Антон осторожно пустил взгляд вперед и немного вверх — перпендикулярно продольным клепаным строчкам. Взгляд притормозил, наехав на две пары высоких черных, с окованными железом носами ботинок. Ботинки, впрочем, вели себя вполне мирно. Крайний мерно постукивал по железному полу. Антон поднял взгляд выше. На откидной лавочке сидели два спецназовца с автоматами на коленях, смотрели на Антона с некоторым интересом, но без зла, как если бы он уже был трупом. Третий, как догадался Антон, переместился в кресло пилота.
— …твою мать! — выругался он. — У них рация зашкалена в третьем дециметре! Потому и не могли засечь. По их рации я не могу связаться с нашими!
— Свяжись по Колиной, — посоветовал постукивающий ботинком по железному полу спецназовец.
Антон затосковал. Он успел забыть про черного Колю в серебристом комбинезоне, оставшегося лежать во рву, как огромный разбитый градусник. Антону было известно, как наемники-спецназовцы мстят за своих: сдирают заживо кожу; прибивают гвоздями к деревянному полу; связывают, обливают бензином, поджигают, и человек превращается в живой, подпрыгивающий костер.
— Колина в ремонте, — буркнул третий. — Говорил ему, куда без рации? Полетел! На веселое, отвечает, дельце летим, ефрейтор!
Окованный нос уперся Антону в ребра:
— Где команда? Как ты попал в машину, урод?
Антон молчал. Ответить на эти вопросы было не так-то просто. Он не знал, что сказала по этому поводу Зола. Они ведь наверняка спросили. Не молча же любовались они все это время ее длинными ногами?
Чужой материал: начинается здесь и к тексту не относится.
/-- Objects 0x7000 to 0x70FF (R324 of 11_power_clocks.md). -/
def objs70a : List ObjRow := [
  ⟨0x7000, 0x01, 0x01, .enum, .ro, 0, 0, false, 1⟩,  -- Stack state
  ⟨0x7000, 0x02, 0x02, .u32, .rwl, 100, 0, false, 4⟩,  -- Idle delay
  ⟨0x7000, 0x03, 0x03, .cmd, .cmd, 0, 0, false, 4⟩,  -- Sleep request
  ⟨0x7000, 0x04, 0x04, .u32, .rwl, 0, 0, false, 4⟩,  -- Automatic sleep delay, 0 never
  ⟨0x7000, 0x05, 0x05, .enum, .ro, 0, 0, false, 1⟩,  -- Last sleep result
  ⟨0x7000, 0x06, 0x06, .u8, .ro, 0, 0, false, 1⟩,  -- Last refusing block
  ⟨0x7000, 0x07, 0x07, .u32, .ro, 0, 0, true, 4⟩,  -- Sleep entries
  ⟨0x7000, 0x08, 0x08, .u32, .ro, 0, 0, true, 4⟩,  -- Sleep refusals
  ⟨0x7000, 0x09, 0x09, .u32, .ro, 0, 0, false, 4⟩,  -- Last sleep entry duration
  ⟨0x7000, 0x0A, 0x0A, .u32, .ro, 0, 0, false, 4⟩,  -- Last wake duration
  ⟨0x7010, 0x01, 0x01, .u8, .rwl, 31, 0, false, 1⟩,  -- Wake enables
  ⟨0x7010, 0x02, 0x02, .bool, .rwl, 0, 0, false, 1⟩,  -- WAKE0 polarity
  ⟨0x7010, 0x03, 0x03, .bool, .rwl, 0, 0, false, 1⟩,  -- WAKE1 polarity
  ⟨0x7010, 0x04, 0x04, .temp, .rwl, 21760, 0, false, 2⟩,  -- Thermal wake threshold
  ⟨0x7010, 0x05, 0x05, .enum, .ro, 7, 0, false, 1⟩,  -- Last wake source
  ⟨0x7010, 0x06, 0x06, .timeNs, .ro, 0, 0, false, 8⟩,  -- Last wake time
  ⟨0x7010, 0x07, 0x07, .u16, .ro, 0, 0, false, 2⟩,  -- Last wake detail
  ⟨0x7010, 0x08, 0x08, .u8, .ro, 0, 0, false, 1⟩,  -- Wake sources seen, last wake
  ⟨0x7010, 0x09, 0x09, .u32, .ro, 0, 0, true, 4⟩,  -- Ouvend frames discarded in sleep
  ⟨0x7020, 0x01, 0x01, .u16, .rwl, 140, 0, false, 2⟩,  -- Power cap
  ⟨0x7020, 0x02, 0x02, .u8, .rwl, 5, 0, false, 1⟩,  -- Cap hysteresis H
  ⟨0x7020, 0x03, 0x03, .q16, .ro, 0, 0, false, 4⟩,  -- Measured power
  ⟨0x7020, 0x04, 0x04, .enum, .ro, 0, 0, false, 1⟩,  -- Cap step in force
  ⟨0x7020, 0x05, 0x05, .u8, .rwl, 64, 0, false, 1⟩,  -- Power scale floor
  ⟨0x7020, 0x06, 0x06, .u32, .ro, 0, 0, true, 4⟩,  -- Cap unmet events
  ⟨0x7020, 0x07, 0x07, .u16, .ro, 256, 1, false, 2⟩,  -- Power scale
  ⟨0x7020, 0x08, 0x08, .bool, .ro, 0, 1, false, 1⟩,  -- Engine clock halved
  ⟨0x7021, 0x01, 0x05, .q16, .ro, 0, 0, false, 4⟩,  -- Input rail power, VIN_L, VIN_S, VIN_A, VIN_D, VIN_AO
  ⟨0x7030, 0x01, 0x01, .enum, .rwl, 0, 0, false, 1⟩,  -- Track parking mode
  ⟨0x7030, 0x02, 0x02, .u16, .rwl, 100, 0, false, 2⟩,  -- Unpark delay
  ⟨0x7030, 0x03, 0x03, .u32, .rwl, 1000, 0, false, 4⟩,  -- Idle laneset park delay
  ⟨0x7030, 0x04, 0x04, .u16, .rwl, 50, 0, false, 2⟩,  -- Engine gating delay
  ⟨0x7030, 0x05, 0x05, .bool, .rwl, 0, 0, false, 1⟩,  -- Debug domain enable
  ⟨0x7040, 0x00, 0x3D, .enum, .ro, 0, 0, false, 1⟩,  -- Domain power state
  ⟨0x7041, 0x00, 0x3D, .u32, .ro, 0, 0, true, 4⟩,  -- Domain transitions
  ⟨0x7042, 0x00, 0x3D, .u8, .ro, 64, 0, false, 1⟩,  -- Domain gating budget
  ⟨0x7050, 0x01, 0x01, .q16, .ro, 0, 1, false, 4⟩,  -- VDDQC voltage
  ⟨0x7050, 0x02, 0x02, .q16, .ro, 0, 1, false, 4⟩,  -- VPP voltage
  ⟨0x7050, 0x03, 0x03, .u16, .ro, 0, 0, false, 2⟩,  -- Last regulator fault, rail and track
  ⟨0x7060, 0x01, 0x01, .bool, .ro, 1, 0, false, 1⟩  -- Root PLL locked
]

/-- Objects 0x7000 to 0x70FF (R324 of 11_power_clocks.md, R466 of 17_package_electrical.md). -/
def objs70b : List ObjRow := [
  ⟨0x7060, 0x02, 0x02, .u32, .ro, 0, 0, true, 4⟩,  -- Clock faults
  ⟨0x7060, 0x03, 0x03, .s32, .ro, 0, 0, false, 4⟩,  -- Crystal offset
  ⟨0x7070, 0x01, 0x05, .q16, .ro, 0, 0, false, 4⟩,  -- Input rail voltage, VIN_L, VIN_S, VIN_A, VIN_D, VIN_AO
  ⟨0x7070, 0x06, 0x06, .u32, .ro, 0, 0, true, 4⟩,  -- Input rail excursions
  ⟨0x7070, 0x07, 0x07, .q16, .ro, 0, 0, false, 4⟩  -- Lowest VIN_D since power-up
]

/-- Objects 0x7800 to 0x78FF (R350 of 12_thermal.md). -/
def objs78 : List ObjRow := [
  ⟨0x7800, 0x00, 0x9B, .temp, .ro, 0, 0, false, 2⟩,  -- Sensor temperature
  ⟨0x7801, 0x00, 0x9B, .bool, .ro, 0, 0, false, 1⟩,  -- Sensor failed
  ⟨0x7802, 0x00, 0x9B, .u16, .ro, 0, 0, false, 2⟩,  -- Sensor count
  ⟨0x7810, 0x01, 0x01, .enum, .ro, 0, 2, false, 1⟩,  -- Band
  ⟨0x7810, 0x02, 0x02, .temp, .ro, 0, 2, false, 2⟩,  -- Band temperature
  ⟨0x7810, 0x03, 0x03, .u16, .ro, 256, 1, false, 2⟩,  -- Thermal scale
  ⟨0x7810, 0x04, 0x04, .enum, .ro, 3, 1, false, 1⟩,  -- Thermal gear ceiling
  ⟨0x7810, 0x05, 0x05, .u32, .ro, 0, 2, true, 4⟩,  -- Band changes
  ⟨0x7810, 0x06, 0x06, .u32, .ro, 0, 2, false, 4⟩,  -- Time in Russet
  ⟨0x7811, 0x01, 0x01, .temp, .ro, 0, 0, false, 2⟩,  -- Base die temperature
  ⟨0x7811, 0x02, 0x02, .bool, .ro, 0, 0, false, 1⟩,  -- Base die hot
  ⟨0x7820, 0x01, 0x01, .u8, .rwl, 8, 0, false, 1⟩,  -- Distrust margin
  ⟨0x7820, 0x02, 0x02, .u8, .rwl, 10, 0, false, 1⟩,  -- Distrust time
  ⟨0x7820, 0x03, 0x03, .u8, .rwl, 4, 0, false, 1⟩,  -- Distrust exit hysteresis
  ⟨0x7820, 0x04, 0x04, .u8, .rwl, 15, 0, false, 1⟩,  -- Sensor disagreement limit
  ⟨0x7820, 0x05, 0x05, .bool, .ro, 0, 0, false, 1⟩,  -- Distrust armed
  ⟨0x7821, 0x01, 0x01, .bool, .ro, 0, 2, false, 1⟩,  -- Under distrust
  ⟨0x7821, 0x02, 0x02, .temp, .ro, 0, 2, false, 2⟩,  -- Model lower bound lo
  ⟨0x7821, 0x03, 0x03, .temp, .ro, 0, 2, false, 2⟩,  -- Model estimate e
  ⟨0x7821, 0x04, 0x04, .q16, .ro, 0, 2, false, 4⟩,  -- Modelled die power p
  ⟨0x7821, 0x05, 0x05, .u32, .ro, 0, 2, true, 4⟩,  -- Distrust entries
  ⟨0x7840, 0x01, 0x01, .u64, .rwl, 0, 2, false, 8⟩,  -- Damage index, base
  ⟨0x7840, 0x02, 0x02, .u64, .ro, 0, 2, false, 8⟩,  -- Damage index, session
  ⟨0x7840, 0x03, 0x03, .u64, .ro, 0, 2, false, 8⟩,  -- Damage index, total
  ⟨0x7840, 0x04, 0x04, .u32, .ro, 0, 2, true, 4⟩,  -- Half-cycles of 20 °C or more
  ⟨0x7840, 0x05, 0x05, .temp, .ro, 0, 2, false, 2⟩,  -- Largest half-cycle, session
  ⟨0x7860, 0x01, 0x01, .temp, .rw, 3840, 0, false, 2⟩,  -- Declared inlet temperature
  ⟨0x7860, 0x02, 0x02, .temp, .ro, 0, 0, false, 2⟩,  -- CS1 outlet temperature
  ⟨0x7860, 0x03, 0x03, .temp, .ro, 0, 0, false, 2⟩,  -- CS2 outlet temperature
  ⟨0x7860, 0x04, 0x04, .temp, .rwl, 3840, 0, false, 2⟩,  -- Outlet rise threshold
  ⟨0x7880, 0x01, 0x01, .enum, .ro, 0, 0, false, 1⟩,  -- Trip state
  ⟨0x7880, 0x02, 0x02, .u32, .ro, 0, 0, true, 4⟩,  -- Trips
  ⟨0x7880, 0x03, 0x03, .enum, .ro, 0, 0, false, 1⟩,  -- Last trip cause
  ⟨0x7880, 0x04, 0x04, .u8, .ro, 255, 0, false, 1⟩,  -- Last trip sensor or die
  ⟨0x7880, 0x05, 0x05, .temp, .ro, 0, 0, false, 2⟩,  -- Peak temperature, last trip
  ⟨0x7880, 0x06, 0x06, .bool, .ro, 0, 0, false, 1⟩,  -- DRAM power removed, last trip
  ⟨0x7880, 0x07, 0x07, .u32, .ro, 0, 0, false, 4⟩,  -- Last trip duration
  ⟨0x7880, 0x08, 0x08, .u32, .ro, 0, 0, true, 4⟩  -- Trips with DRAM power removed
]

/-- Objects 0x8000 to 0x80FF (R411 of 14_faults_milestones.md). -/
def objs80 : List ObjRow := [
  ⟨0x8000, 0x01, 0x01, .u16, .rw, 0, 0, false, 2⟩,  -- Source selector
  ⟨0x8000, 0x02, 0x02, .bool, .ro, 0, 0, false, 1⟩,  -- Status
  ⟨0x8000, 0x03, 0x03, .bool, .ro, 0, 0, false, 1⟩,  -- Active
  ⟨0x8000, 0x04, 0x04, .bool, .rwl, 1, 0, false, 1⟩,  -- Enable
  ⟨0x8000, 0x05, 0x05, .enum, .rwl, 0, 0, false, 1⟩,  -- Severity
  ⟨0x8000, 0x06, 0x06, .enum, .ro, 0, 0, false, 1⟩,  -- Default severity
  ⟨0x8000, 0x07, 0x07, .u32, .ro, 0, 0, true, 4⟩,  -- Occurrences
  ⟨0x8000, 0x08, 0x08, .str, .ro, 0, 0, false, 64⟩,  -- Source name
  ⟨0x8000, 0x09, 0x09, .cmd, .cmd, 0, 0, false, 4⟩,  -- Force
  ⟨0x8000, 0x0A, 0x0A, .cmd, .cmd, 0, 0, false, 4⟩,  -- Clear
  ⟨0x8000, 0x0B, 0x0B, .cmd, .cmd, 0, 0, false, 4⟩,  -- Clear occurrences
  ⟨0x8001, 0x01, 0x01, .blob, .ro, 0, 0, false, 53⟩,  -- Status map
  ⟨0x8001, 0x02, 0x02, .blob, .ro, 0, 0, false, 53⟩,  -- Active map
  ⟨0x8001, 0x03, 0x03, .bool, .ro, 0, 0, false, 1⟩,  -- ERR_N low
  ⟨0x8001, 0x04, 0x04, .cmd, .cmd, 0, 0, false, 4⟩,  -- Clear all inactive
  ⟨0x8001, 0x05, 0x05, .u16, .ro, 418, 0, false, 2⟩,  -- Source count
  ⟨0x8010, 0x00, 0xFF, .blob, .ro, 0, 0, false, 64⟩,  -- Fault record
  ⟨0x8011, 0x01, 0x01, .u32, .ro, 0, 0, true, 4⟩,  -- Records written
  ⟨0x8011, 0x02, 0x02, .u8, .ro, 0, 0, false, 1⟩,  -- Newest record slot
  ⟨0x8011, 0x03, 0x03, .u64, .ro, 0, 0, true, 8⟩,  -- Occurrences not recorded
  ⟨0x8012, 0x01, 0x01, .blob, .ro, 0, 0, false, 64⟩,  -- First fault
  ⟨0x8012, 0x02, 0x02, .blob, .ro, 0, 0, false, 64⟩,  -- Last fault
  ⟨0x8012, 0x03, 0x03, .enum, .rwl, 2, 0, false, 1⟩,  -- First and last fault threshold
  ⟨0x8012, 0x04, 0x04, .cmd, .cmd, 0, 0, false, 4⟩,  -- Empty first and last fault
  ⟨0x8020, 0x01, 0x01, .u8, .rwl, 0, 0, false, 1⟩,  -- Notification severities
  ⟨0x8020, 0x02, 0x02, .u8, .rwl, 15, 0, false, 1⟩,  -- Notification ports
  ⟨0x8020, 0x03, 0x03, .u32, .ro, 0, 0, true, 4⟩  -- Notifications skipped
]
Железный нос вошел в ребра внезапно и без размаха. Послышался глухой внутренний хруст. Ребра вспыхнули, как облитые бензином дрова в печке, и одновременно по ним, как по проводам, пропустили ток. Антон заорал так, что завибрировали стены салона. Полыхнув, боль стихла, но Антон не умолкал, чувствуя, как освобождается от страха в нечеловеческом, диком крике.
— Заткнись! — Зажав уши руками, один из спецназовцев вскочил с намерением запечатать ему рот ботинком.
— Сядь! — крикнул ефрейтор. — Разве ты не видишь, он хочет, чтобы мы его прикончили!
Спецназовец нехотя вернул непривыкший к таким возвращениям ботинок на железный пол под лавочку.
— Воздействие жертвы на психику палача, — заметил второй. — Старо как мир. Каждый раз, когда ты вознамеришься врезать ему по харе, у тебя в башке будет звенеть от его крика. Он хочет закрепить это в твоем сознании на уровне временного рефлекса.
— Пусть хочет, — усмехнулся первый, вытащил из кармана куртки изрядно траченное кольцо липкой ленты. — Но я откреплю! Залеплю ему пасть!
— Дилемма Ван-Винкля, — сказал второй. — Азы технологии допроса. Ты хочешь насладиться его страданиями или услышать содержательные ответы на свои вопросы?